WORK TO COMPLETE
The entries below hold a line with "let dropped : LinkCounters" and a line with "the merge queue;". Return those lines and all that lie between them, exactly and only.

DATA FOR PROCESSING

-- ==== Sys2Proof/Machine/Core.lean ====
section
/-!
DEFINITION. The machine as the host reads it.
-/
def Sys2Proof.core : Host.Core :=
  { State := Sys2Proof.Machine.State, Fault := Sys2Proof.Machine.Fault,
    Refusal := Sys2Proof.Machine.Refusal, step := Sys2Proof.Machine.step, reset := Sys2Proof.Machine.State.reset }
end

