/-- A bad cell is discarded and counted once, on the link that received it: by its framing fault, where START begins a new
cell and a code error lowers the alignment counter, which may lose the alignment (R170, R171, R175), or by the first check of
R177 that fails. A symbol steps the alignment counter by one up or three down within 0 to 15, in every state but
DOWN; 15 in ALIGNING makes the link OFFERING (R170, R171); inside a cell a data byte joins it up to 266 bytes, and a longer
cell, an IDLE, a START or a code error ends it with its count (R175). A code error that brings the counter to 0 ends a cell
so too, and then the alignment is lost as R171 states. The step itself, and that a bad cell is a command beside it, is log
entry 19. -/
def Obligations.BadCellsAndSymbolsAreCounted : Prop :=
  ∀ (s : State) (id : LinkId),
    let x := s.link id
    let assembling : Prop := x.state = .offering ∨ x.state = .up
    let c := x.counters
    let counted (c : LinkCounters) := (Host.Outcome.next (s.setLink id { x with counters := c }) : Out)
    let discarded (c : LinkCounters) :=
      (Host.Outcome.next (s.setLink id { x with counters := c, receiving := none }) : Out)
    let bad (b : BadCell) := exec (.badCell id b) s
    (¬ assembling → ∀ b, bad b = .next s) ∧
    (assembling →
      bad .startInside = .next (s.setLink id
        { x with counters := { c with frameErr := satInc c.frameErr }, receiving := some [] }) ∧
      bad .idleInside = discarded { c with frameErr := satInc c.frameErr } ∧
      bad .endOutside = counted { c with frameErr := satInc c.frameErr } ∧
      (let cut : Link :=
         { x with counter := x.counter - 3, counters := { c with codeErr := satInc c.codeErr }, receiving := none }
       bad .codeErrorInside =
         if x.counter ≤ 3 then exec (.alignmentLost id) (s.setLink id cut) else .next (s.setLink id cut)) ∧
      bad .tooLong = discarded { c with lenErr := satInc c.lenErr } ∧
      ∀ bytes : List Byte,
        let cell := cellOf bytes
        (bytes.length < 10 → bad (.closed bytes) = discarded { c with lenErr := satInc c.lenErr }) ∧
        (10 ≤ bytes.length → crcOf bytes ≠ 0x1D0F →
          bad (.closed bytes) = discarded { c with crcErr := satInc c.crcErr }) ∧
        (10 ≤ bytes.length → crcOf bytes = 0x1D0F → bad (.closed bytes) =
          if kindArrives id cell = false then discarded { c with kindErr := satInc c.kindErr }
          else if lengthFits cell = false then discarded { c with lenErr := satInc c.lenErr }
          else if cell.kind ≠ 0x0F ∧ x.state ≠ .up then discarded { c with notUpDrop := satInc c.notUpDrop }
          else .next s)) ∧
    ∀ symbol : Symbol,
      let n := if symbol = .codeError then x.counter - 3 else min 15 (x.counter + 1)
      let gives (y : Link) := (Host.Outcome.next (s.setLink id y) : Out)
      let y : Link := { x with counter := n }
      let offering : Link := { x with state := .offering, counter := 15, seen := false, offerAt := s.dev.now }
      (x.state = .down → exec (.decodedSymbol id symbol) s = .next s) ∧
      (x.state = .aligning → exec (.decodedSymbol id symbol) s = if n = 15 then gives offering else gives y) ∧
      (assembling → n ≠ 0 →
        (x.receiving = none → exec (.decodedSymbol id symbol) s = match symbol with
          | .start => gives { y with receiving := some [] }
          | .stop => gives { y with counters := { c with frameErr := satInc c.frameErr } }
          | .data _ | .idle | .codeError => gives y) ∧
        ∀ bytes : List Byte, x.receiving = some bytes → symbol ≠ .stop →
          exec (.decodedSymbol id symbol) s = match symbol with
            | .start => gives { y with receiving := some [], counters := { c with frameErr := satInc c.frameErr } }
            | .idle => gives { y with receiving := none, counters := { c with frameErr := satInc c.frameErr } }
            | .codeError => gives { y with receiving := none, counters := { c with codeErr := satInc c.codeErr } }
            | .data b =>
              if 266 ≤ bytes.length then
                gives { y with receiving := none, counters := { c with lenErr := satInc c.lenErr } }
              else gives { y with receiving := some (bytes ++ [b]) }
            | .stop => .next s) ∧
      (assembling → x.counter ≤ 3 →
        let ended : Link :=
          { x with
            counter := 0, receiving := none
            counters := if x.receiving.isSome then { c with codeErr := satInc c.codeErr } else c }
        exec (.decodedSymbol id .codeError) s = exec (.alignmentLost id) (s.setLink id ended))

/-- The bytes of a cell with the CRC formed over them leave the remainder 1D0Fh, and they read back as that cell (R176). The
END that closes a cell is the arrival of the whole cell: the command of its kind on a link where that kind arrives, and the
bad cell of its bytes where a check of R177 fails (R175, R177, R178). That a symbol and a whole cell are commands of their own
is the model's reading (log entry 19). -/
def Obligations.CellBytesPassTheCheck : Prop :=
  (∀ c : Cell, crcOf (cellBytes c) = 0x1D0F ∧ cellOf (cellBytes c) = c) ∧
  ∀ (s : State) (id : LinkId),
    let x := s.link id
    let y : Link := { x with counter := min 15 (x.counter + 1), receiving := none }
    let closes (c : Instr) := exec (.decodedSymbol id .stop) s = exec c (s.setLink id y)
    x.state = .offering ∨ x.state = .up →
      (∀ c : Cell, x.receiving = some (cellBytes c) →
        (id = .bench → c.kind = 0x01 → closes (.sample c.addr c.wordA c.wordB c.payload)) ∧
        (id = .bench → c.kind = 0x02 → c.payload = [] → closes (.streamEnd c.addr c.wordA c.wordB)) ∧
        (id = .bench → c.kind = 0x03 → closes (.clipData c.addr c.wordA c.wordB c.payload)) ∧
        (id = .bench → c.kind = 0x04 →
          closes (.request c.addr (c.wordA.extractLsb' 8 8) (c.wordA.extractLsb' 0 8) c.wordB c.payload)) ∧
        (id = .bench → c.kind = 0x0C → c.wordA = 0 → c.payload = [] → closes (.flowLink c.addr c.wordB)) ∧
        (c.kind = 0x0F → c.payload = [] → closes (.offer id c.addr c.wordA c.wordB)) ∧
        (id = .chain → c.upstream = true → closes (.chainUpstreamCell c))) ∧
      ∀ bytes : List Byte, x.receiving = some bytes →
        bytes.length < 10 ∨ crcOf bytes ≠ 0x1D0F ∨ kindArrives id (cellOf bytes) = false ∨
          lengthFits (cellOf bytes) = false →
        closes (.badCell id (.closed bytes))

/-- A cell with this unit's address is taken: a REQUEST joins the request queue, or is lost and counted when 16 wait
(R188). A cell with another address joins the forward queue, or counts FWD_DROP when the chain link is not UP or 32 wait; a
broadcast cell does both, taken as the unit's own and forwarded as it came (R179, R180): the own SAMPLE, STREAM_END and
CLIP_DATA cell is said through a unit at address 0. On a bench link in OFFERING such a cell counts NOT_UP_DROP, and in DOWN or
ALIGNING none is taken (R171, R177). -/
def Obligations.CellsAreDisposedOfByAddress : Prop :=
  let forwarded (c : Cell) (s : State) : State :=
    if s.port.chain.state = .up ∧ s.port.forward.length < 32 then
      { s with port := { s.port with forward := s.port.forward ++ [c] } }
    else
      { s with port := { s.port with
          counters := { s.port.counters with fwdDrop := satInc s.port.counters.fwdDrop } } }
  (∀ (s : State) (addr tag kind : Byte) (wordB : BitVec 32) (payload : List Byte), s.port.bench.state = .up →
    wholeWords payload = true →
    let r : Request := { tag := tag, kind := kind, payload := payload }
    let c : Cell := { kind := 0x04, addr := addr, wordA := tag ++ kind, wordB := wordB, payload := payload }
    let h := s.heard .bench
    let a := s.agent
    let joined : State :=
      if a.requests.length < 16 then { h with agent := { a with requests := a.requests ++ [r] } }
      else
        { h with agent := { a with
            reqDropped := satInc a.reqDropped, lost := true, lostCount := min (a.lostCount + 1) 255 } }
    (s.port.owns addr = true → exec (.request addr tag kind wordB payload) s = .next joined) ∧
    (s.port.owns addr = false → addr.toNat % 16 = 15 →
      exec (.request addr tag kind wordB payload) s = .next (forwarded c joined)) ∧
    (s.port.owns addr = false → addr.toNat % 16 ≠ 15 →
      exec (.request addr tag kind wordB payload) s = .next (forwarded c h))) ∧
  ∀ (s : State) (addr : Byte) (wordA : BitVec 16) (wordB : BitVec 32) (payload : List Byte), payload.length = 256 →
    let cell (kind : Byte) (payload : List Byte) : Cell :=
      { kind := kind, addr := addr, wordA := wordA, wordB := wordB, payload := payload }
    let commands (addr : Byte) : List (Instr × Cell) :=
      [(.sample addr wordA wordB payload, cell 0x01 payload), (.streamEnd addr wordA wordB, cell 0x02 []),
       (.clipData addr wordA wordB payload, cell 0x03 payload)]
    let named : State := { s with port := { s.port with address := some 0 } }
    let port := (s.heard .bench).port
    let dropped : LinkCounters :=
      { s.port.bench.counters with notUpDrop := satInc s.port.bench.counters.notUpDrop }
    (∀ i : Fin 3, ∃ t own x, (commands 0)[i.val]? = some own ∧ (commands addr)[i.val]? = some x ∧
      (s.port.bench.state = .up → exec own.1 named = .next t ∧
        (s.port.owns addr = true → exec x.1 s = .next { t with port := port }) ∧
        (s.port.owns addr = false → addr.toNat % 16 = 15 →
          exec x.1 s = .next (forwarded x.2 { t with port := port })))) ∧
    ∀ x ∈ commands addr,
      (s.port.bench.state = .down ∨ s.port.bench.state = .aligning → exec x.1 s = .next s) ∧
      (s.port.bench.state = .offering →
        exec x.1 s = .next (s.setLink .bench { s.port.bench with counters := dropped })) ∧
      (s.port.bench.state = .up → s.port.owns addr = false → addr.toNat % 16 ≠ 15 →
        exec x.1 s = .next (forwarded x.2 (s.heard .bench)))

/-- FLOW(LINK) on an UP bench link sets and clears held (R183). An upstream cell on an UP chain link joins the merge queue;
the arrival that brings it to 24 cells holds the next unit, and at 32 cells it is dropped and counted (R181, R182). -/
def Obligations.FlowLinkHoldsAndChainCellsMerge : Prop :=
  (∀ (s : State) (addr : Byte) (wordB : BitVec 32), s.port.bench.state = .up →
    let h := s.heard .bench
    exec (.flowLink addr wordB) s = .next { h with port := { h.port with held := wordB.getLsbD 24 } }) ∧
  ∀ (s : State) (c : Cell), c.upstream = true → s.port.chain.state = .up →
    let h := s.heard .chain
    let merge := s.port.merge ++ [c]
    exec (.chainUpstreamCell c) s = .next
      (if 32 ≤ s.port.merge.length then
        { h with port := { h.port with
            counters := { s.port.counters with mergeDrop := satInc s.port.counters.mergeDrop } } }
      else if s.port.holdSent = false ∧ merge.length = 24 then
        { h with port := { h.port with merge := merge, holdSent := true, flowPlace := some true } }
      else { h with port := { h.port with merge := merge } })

RESPONSE TO THE TASK
    let dropped : LinkCounters :=
      { s.port.bench.counters with notUpDrop := satInc s.port.bench.counters.notUpDrop }
    (∀ i : Fin 3, ∃ t own x, (commands 0)[i.val]? = some own ∧ (commands addr)[i.val]? = some x ∧
      (s.port.bench.state = .up → exec own.1 named = .next t ∧
        (s.port.owns addr = true → exec x.1 s = .next { t with port := port }) ∧
        (s.port.owns addr = false → addr.toNat % 16 = 15 →
          exec x.1 s = .next (forwarded x.2 { t with port := port })))) ∧
    ∀ x ∈ commands addr,
      (s.port.bench.state = .down ∨ s.port.bench.state = .aligning → exec x.1 s = .next s) ∧
      (s.port.bench.state = .offering →
        exec x.1 s = .next (s.setLink .bench { s.port.bench with counters := dropped })) ∧
      (s.port.bench.state = .up → s.port.owns addr = false → addr.toNat % 16 ≠ 15 →
        exec x.1 s = .next (forwarded x.2 (s.heard .bench)))

/-- FLOW(LINK) on an UP bench link sets and clears held (R183). An upstream cell on an UP chain link joins the merge queue;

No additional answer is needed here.